Create vector of AtomicUsize, etc

vec![AtomicUsize::new(0); word_count]

is not allowed, because AtomicUsize is not cloneable. What's the right way to create a Vec of AtomicUsize?

Also, what's the proper way to find out how many bits are in an AtomicUsize regardless of platform. And is there a way to get the largest atomic u that works fast on the current platform?

(Use case: allocator for slots in a large Vulkan descriptor array.)

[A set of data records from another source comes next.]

/-- What the content of a frame does, by its TYPE (R541). DEDUCED, log entry 69. -/
def State.takeContent (now : Now) (m : MovorFrame) (s : State) : State :=
  match m.type with
  | 2 => s.takeHeartbeat now.sub m.payload
  | 3 => s.takeRecord m.payload
  | 4 => s.takeRing m.payload
  | 7 => s.takePowerFail now.ms
  | 9 => s.takeSwitch m.payload
  | 10 => s.takeSwitchDone m.payload
  | 11 => s.takePeerEvent m.payload
  | 12 => s.takeSyncEnd now.ms
  | _ => s

/-- RECORD (R546). -/
def execRecord (now : Now) (frame : PeerFrame) (s : State) : Out := .next (s.receive (State.takeContent now) 3 now frame)

/-- RING (R546). -/
def execRing (now : Now) (frame : PeerFrame) (s : State) : Out := .next (s.receive (State.takeContent now) 4 now frame)

/-- POWER_FAIL (R554). -/
def execPowerFail (now : Now) (frame : PeerFrame) (s : State) : Out := .next (s.receive (State.takeContent now) 7 now frame)

/-- SWITCH (R558). -/
def execSwitchFrame (now : Now) (frame : PeerFrame) (s : State) : Out := .next (s.receive (State.takeContent now) 9 now frame)

/-- SWITCH_DONE (R558). -/
def execSwitchDone (now : Now) (frame : PeerFrame) (s : State) : Out := .next (s.receive (State.takeContent now) 10 now frame)

/-- PEER_EVENT (R547). -/
def execPeerEvent (now : Now) (frame : PeerFrame) (s : State) : Out := .next (s.receive (State.takeContent now) 11 now frame)

/-- SYNC_END (R545). -/
def execSyncEnd (now : Now) (frame : PeerFrame) (s : State) : Out := .next (s.receive (State.takeContent now) 12 now frame)

/-- HEARTBEAT (R543). Where it shows both members active, the one with the lower EPOCH, or with equal EPOCH the higher serial,
becomes passive, logs a link fault and pairs again (R560). -/
def execHeartbeat (now : Now) (frame : PeerFrame) (s : State) : Out :=
  let e := fieldAt frame.payload 11 4
  let own := s.pair.record.epoch
  if s.onMovor && s.active && frame.flags.getLsbD 0 && (decide (own < e) || (own == e && decide (s.pair.peerSerial < s.otp.serial))) then
    let s1 := (s.noteFlags now.ms frame).demote now.ms
    .next (s.noteMode ((s1.linkFaultBegin 5).onPair fun p => { p with phase := 1, ready := false }))
  else .next (s.receive (State.takeContent now) 2 now frame)

/-- ACK (R542): nothing but the acknowledgement. -/
def execAck (now : Now) (frame : PeerFrame) (s : State) : Out :=
  if !s.onMovor then .next s.offLink
  else
    let s1 := s.noteFlags now.ms frame
    if s1.pair.phase < 2 then .next s1 else .next (s1.takeAck now.ms frame.ack)

/-- Send a frame of the store again (R542). -/
def State.sendAgain (seq : Nat) (s : State) : State :=
  match s.pair.store.find? fun f => f.seq == seq with
  | none => s
  | some f => s.onPair fun p => { p with line := s.movorBytes f }

/-- RESEND (R542): the frame asked for is sent again from the store, which keeps it. -/
def execResend (now : Now) (frame : PeerFrame) (s : State) : Out :=
  if !s.onMovor then .next s.offLink
  else
    let s1 := s.noteFlags now.ms frame
    if s1.pair.phase < 2 then .next s1 else .next ((s1.takeAck now.ms frame.ack).sendAgain (fieldAt frame.payload 0 4))

/-- MOVOR_FRAME_ERROR (R541, R542): the frame is discarded and counted, and a gap that the next frame shows is asked for. -/
def execMovorFrameError (_now : Now) (seenSeq : Option Nat) (s : State) : Out :=
  if !s.onMovor then .next s.offLink
  else
    let s1 := s.onPair fun p => { p with crcErrors := Word.sat 65535 (p.crcErrors + 1) }
    match seenSeq with
    | none => .next s1
    | some q => if s1.pair.phase < 2 then .next s1 else .next (s1.askMissing q)

/-- FAILED (R549): the peer says that it is fail-silent. -/
def execFailed (now : Now) (frame : PeerFrame) (s : State) : Out :=
  if !s.onMovor then .next s.offLink
  else
    let s1 := (s.noteFlags now.ms frame).onPair fun p => { p with failedHeard := true }
    .next (if s1.active then s1.unpair else s1)

/-! ### Pairing (R539, R544) -/

/-- The first check of R544 that fails, 0 for none. DEDUCED, log entries 73 and 78. -/
def State.pairCheck (frame : PeerFrame) (s : State) : Nat :=
  let d := frame.payload
  let peer := fieldAt d 0 8
  let flags := fieldAt d 41 1
  let named := match s.img.image with
    | none => false
    | some im => match im.members with
      | none => false
      | some (a, b) => (a == s.otp.serial && b == peer) || (b == s.otp.serial && a == peer)
  if !(s.img.accepted && Word.bit flags 1 && slice d 8 32 == s.img.module_.digest) then 1
  else if !named then 2
  else if fieldAt d 40 1 = s.pwr.strapRole then 3
  else if s.active && frame.flags.getLsbD 0 then 4
  else 0

/-- Neither member is active: whether this one becomes so (R539). -/
def State.electsSelf (d : List Byte) (s : State) : Bool :=
  let peer := fieldAt d 0 8
  let e := fieldAt d 42 4
  let mine := s.pair.record.serial == s.otp.serial
  let theirs := fieldAt d 46 8 == peer
  if mine && (!theirs || decide (e < s.pair.record.epoch)) then true
  else if theirs && (!mine || decide (s.pair.record.epoch < e)) then false
  else s.pwr.strapRole == 1

/-- Send the entries logged while unpaired, before the synchronisation overwrites the log (R547). -/
def State.sendPeerEvents (s : State) : State :=
  (s.pair.peerEvents.foldl (fun t e => t.onPair (Pair.send 11 e)) s).onPair fun p => { p with peerEvents := [] }

/-- The pairing is made. -/
def State.pairUp (now : Now) (frame : PeerFrame) (s : State) : State :=
  let d := frame.payload
  let s1 := s.onPair fun p => { p with
    phase := 2, peerSerial := fieldAt d 0 8, peerEpoch := fieldAt d 42 4, rxSeq := frame.seq, ackSeq := frame.seq, missing := [], ahead := [],
    pairedAt := now.ms, ready := false, syncTodo := [], syncTotal := 0, syncEnd := none, refuse := p.refuse, heard := true,
    store := p.store.filter fun f => decide (frame.ack < f.seq) }
  let s2 := if s1.pair.linkFault then
      (s1.onPair fun p => { p with linkFault := false }).ending 0xA2 0 0 []
    else s1
  let elected := !s2.active && !frame.flags.getLsbD 0 && s2.normal && !s2.pwr.failSilent && s2.electsSelf d
  let s3 := if elected then s2.declare 0 else s2
  if s3.active || elected then s3.onPair fun p => { p with peerEvents := [] } else s3.sendPeerEvents

/-- HELLO (R544): the checks, and the pairing or its refusal. A HELLO from a peer that is taken for paired ends that pairing
first. -/
def execHello (now : Now) (frame : PeerFrame) (s : State) : Out :=
  if !s.onMovor then .next s.offLink
  else
    let s1 := (s.unpair).noteFlags now.ms frame
    let c := s1.pairCheck frame
    if c = 0 then .next (s1.pairUp now frame)
    else
      let peer := fieldAt frame.payload 0 8
      let known := s1.pair.refuse == c && s1.pair.peerSerial == peer
      let s2 := (s1.onPair fun p => { p with refuse := c, barred := true, peerSerial := peer }).mirRaise 128
      .next (if known then s2 else s2.event 0xA3 0 (le 1 c ++ le 4 peer))

/-! ### Loss of the peer, activation and handover (R549 to R554) -/

/-- MOVOR_LINK_FAULT (R542): a resent frame has not come within 20 ms, an acknowledgement or a wait is more than 100 ms old, or the cable
is lost. -/
def execMovorLinkFault (cause ageMs : Nat) (s : State) : Out :=
  let p := s.pair
  let holds := if cause = 1 then !p.missing.isEmpty && decide (20 ≤ ageMs)
    else if cause = 2 then !p.store.isEmpty && decide (100 < ageMs)
    else if cause = 3 then !p.waiting.isEmpty && decide (100 < ageMs) else decide (cause = 4) && p.cableLost
  if !s.onMovor ∨ s.pair.phase < 2 ∨ !holds then .next s
  else
    let s1 := if cause = 1 then s.onPair fun p => { p with resendFail := Word.sat 255 (p.resendFail + 1) } else s
    .next (s1.linkFaultBegin cause)

/-- Milliseconds since the last valid frame, or the start. -/
def State.silentFor (ms : Nat) (s : State) : Nat := ms - s.pair.heardMs

/-- FRAMES_STOPPED (R549): no frame for 250 ms while PEER_OK_IN or the harness shows the peer. -/
def execFramesStopped (now : Now) (s : State) : Out :=
  if !s.onMovor ∨ !s.pair.heard ∨ s.silentFor now.ms < 250 ∨ !(s.pair.peerOkIn || s.pair.harness) then .next s
  else .next ((s.linkFaultBegin 5).onPair fun p => { p with heard := false })

/-- The member is one that may take over: passive, in NORMAL, on VBUS, commissioned, not fail-silent (R549). -/
def State.mayTakeOver (s : State) : Bool :=
  s.onMovor && !s.active && s.normal && s.pwr.vbusOk && !s.pwr.onCell && s.img.module_.commissioned && !s.pwr.failSilent &&
    s.pair.rising.isNone && !s.pwr.pfActive

/-- PEER_LOST (R549): the three witnesses agree; a READY member takes over (R552), but one whose pairing was refused not while it still
hears the peer (R544). -/
def execPeerLost (now : Now) (peerOkLowMs quietMs : Nat) (s : State) : Out :=
  let frames := decide (250 ≤ s.silentFor now.ms) || (s.pair.failedHeard && !s.pair.barred)
  if !s.mayTakeOver ∨ !s.pair.ready ∨ !frames ∨ peerOkLowMs < 10 ∨ quietMs < 250 then .next s
  else
    let s1 := s.unpair.onPair fun p => { p with heard := false, peerActive := false, failedHeard := false }
    .next (s1.declare 1)

/-- Raise every TX_LIMIT by 2^24 and commit the SECURITY record (R551). -/
def State.jumpCounters (s : State) : State :=
  (s.onSec fun c => { c with limit := c.limit.map (· + 2 ^ 24) }).commitSec

/-- UNMIRRORED_ACTIVATION (R550, R551). A strapped PRIMARY may replace PEER_OK_IN by 2 s without frames and harness activity; a
strapped STANDBY must have run for 2 s. DEDUCED, log entry 75. -/
def execUnmirroredActivation (now : Now) (peerOkLowMs quietMs runMs : Nat) (s : State) : Out :=
  let silentMs := s.silentFor now.ms
  let primary := decide (s.pwr.strapRole = 1)
  let exception := primary && decide (2000 ≤ silentMs ∧ 2000 ≤ quietMs ∧ peerOkLowMs < 10)
  let witness := decide (250 ≤ silentMs ∧ 250 ≤ quietMs) && (decide (10 ≤ peerOkLowMs) || exception)
  if !s.mayTakeOver ∨ s.pair.barred ∨ !witness ∨ (!primary ∧ runMs < 2000) ∨ (s.pair.ready ∧ !exception) then .next s
  else
    let s1 := s.unpair.onPair fun p => { p with heard := false, peerActive := false, failedHeard := false, ready := false }
    let s2 := s1.jumpCounters.forCh allCh fun n t => t.onCh n fun c => { c with gap := none }
    .next (s2.declare 2)

/-- Every record of the peer's final commit has come and is committed (R554). -/
def State.pfRecords (s : State) : Bool := s.pair.pfLeft.isEmpty && s.mem.queue.isEmpty

/-- PF_HANDOVER_TIMEOUT (R554): the records are committed, or 250 ms have passed since POWER_FAIL. -/
def execPfHandoverTimeout (now : Now) (s : State) : Out :=
  if !s.pair.pfWait ∨ !s.mayTakeOver then .next (s.onPair fun p => { p with pfWait := false })
  else if s.pfRecords ∨ s.pair.pfSince + 250 ≤ now.ms then .next (s.declare 3)
  else .next s

/-! ### Planned switchover (R557, R558) -/

/-- The conditions of step 2 hold: the queue is empty, no frame or response window is in progress, no valve moves.
DEDUCED, log entry 77. -/
def State.switchDrained (ms : Nat) (s : State) : Bool :=
  s.radio.queue.isEmpty && !s.windowAhead ms && decide (s.radio.txEnd ≤ ms) && s.bridge.moving.isNone

/-- The old active member's part of edge H (R558): the steps that end are closed, committed and mirrored, the waiting pulses
are handed over, and the member becomes passive. DEDUCED, log entry 77. -/
def State.handOver (ms : Nat) (upsets : List (Nat × Upset)) (s : State) : State :=
  let s1 := s.closeAll 0 false false upsets
  let counts := (List.range 8).map fun k => (s1.out (k + 1)).waiting.length
  let s2 := s1.onPair (Pair.send 10 (counts.flatMap fun n => le 2 n))
  let outs := (List.range 8).map fun k => (s2.out (k + 1)).closed
  let s3 := (s2.forCh ((List.range 8).map (· + 1)) fun k t => t.setOut k { t.out k with waiting := [] }).demote ms
  let s4 := s3.forCh ((List.range 8).map (· + 1)) fun k t => t.setOut k { t.out k with closed := nth outs (k - 1) false }
  (s4.onPair fun p => { p with ready := true }).mirRaise 32

/-- SWITCHOVER_HANDOVER (R558): at the first edge with everything drained SWITCH names the next tick, H; at edge H the role is
handed over. DEDUCED, log entry 77. -/
def execSwitchoverHandover (now : Now) (upsets : List (Nat × Upset)) (s : State) : Out :=
  if !s.pair.switching ∨ !s.active then .next s
  else match s.pair.handTick with
    | none =>
      if s.switchDrained now.ms then
        let h := s.meas.tick + 1
        .next ((s.onPair fun p => { p with handTick := some h }).onPair (Pair.send 9 (le 4 h)))
      else .next s
    | some h => if h ≤ s.meas.tick then .next (s.noteMode (s.handOver now.ms upsets)) else .next s

/-- SWITCHOVER_ABANDONED (R558): not drained within 30 s. -/
def execSwitchoverAbandoned (now : Now) (s : State) : Out :=
  if s.pair.switching ∧ s.pair.handTick.isNone ∧ s.pair.switchAt + 30000 ≤ now.ms then .next (s.abandonSwitch 1) else .next s

/-- What a tick edge does in a pair: an activation that was declared, that the records of a power-fail handover allow (R554), or that edge
H of a switchover makes, takes effect. DEDUCED, log entry 76. -/
def State.pairTick (s : State) : State :=
  match s.pair.rising with
  | some k => if s.normal ∨ s.backup then s.beginActive k else s
  | none =>
    if s.pair.pfWait && s.mayTakeOver && s.pfRecords then (s.declare 3).beginActive 3
    else match s.pair.peerHand with
    | some h => if h = s.meas.tick ∧ !s.active ∧ s.normal then (s.declare 4).beginActive 4 else s
    | none => s

end Sys2Proof.Machine
end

you can use Vec::resize_with() like this:

let mut v: Vec<AtomicUsize> = Vec::new();
v.resize_with(count, || AtomicUsize::new(0));
// or alternatively, AtomicUsize implements `Default`, so you can do:
v.resize_with(count, Default::default);

AtomicUsize has the exact same size of usize, so you can use usize::BITS

4 Likes

Since new is const, we're in this funny situation where arrays do work[1]:

[const { AtomicUsize::new(0) }; 5]

I thought Vec would try to clone it and fail, but it actually errors in the macro matcher, which means it should be possible to make this work without breaking anything:

vec![const { AtomicUsize::new(0) }; 5];

error: no rules expected the token `const`
 --> src/main.rs:4:10
  |
4 |     vec![const { AtomicUsize::new(0) }; 5];
  |          ^^^^^ no rules expected this token in macro call
  |
  = note: while trying to match end of macro

  1. assuming the length is const, which means this probably doesn't help you ↩ī¸Ž

2 Likes

You can also create an iterator and collect it:

use std::iter::repeat_with;
use std::sync::atomic::AtomicUsize;

fn main() {
    let items: Vec<_> = repeat_with(|| AtomicUsize::new(0)).take(5).collect();
    
    for item in items {
        println!("{item:?}");
    }
}
2 Likes

This function compiles down to a single call to __rust_alloc_zeroed, so it is more efficient than anything else proposed in this thread.

pub fn zeroed_atomic(n: usize) -> Vec<AtomicUsize> {
    vec![0usize; n].into_iter().map(AtomicUsize::new).collect()
}

view on godbolt

12 Likes

There's a proposal to add support for that: https://github.com/rust-lang/libs-team/issues/484

4 Likes

I'd like to understand why this is considered faster than my approach.

My assembly is a bit rusty (pun intended).

Your approach calls __rust_alloc to create uninitialized memory, and then uses memset to set all of the bytes to zero. My approach uses __rust__alloc_zeroed to directly ask for zeroed memory. The latter is often faster because it can avoid zeroing the memory if it knows that the memory is already filled with zeros.

6 Likes

I believe this is true only for largish allocations (128K in glibc, not sure about jemalloc) where the allocator requests pages from the OS, which, in turn, maps a single page of zeroes to the entire block.

This could be detrimental in this case, as when you write to this block it will trigger a page fault. This may introduce jitter which, I assume, is not what you want when you use atomic.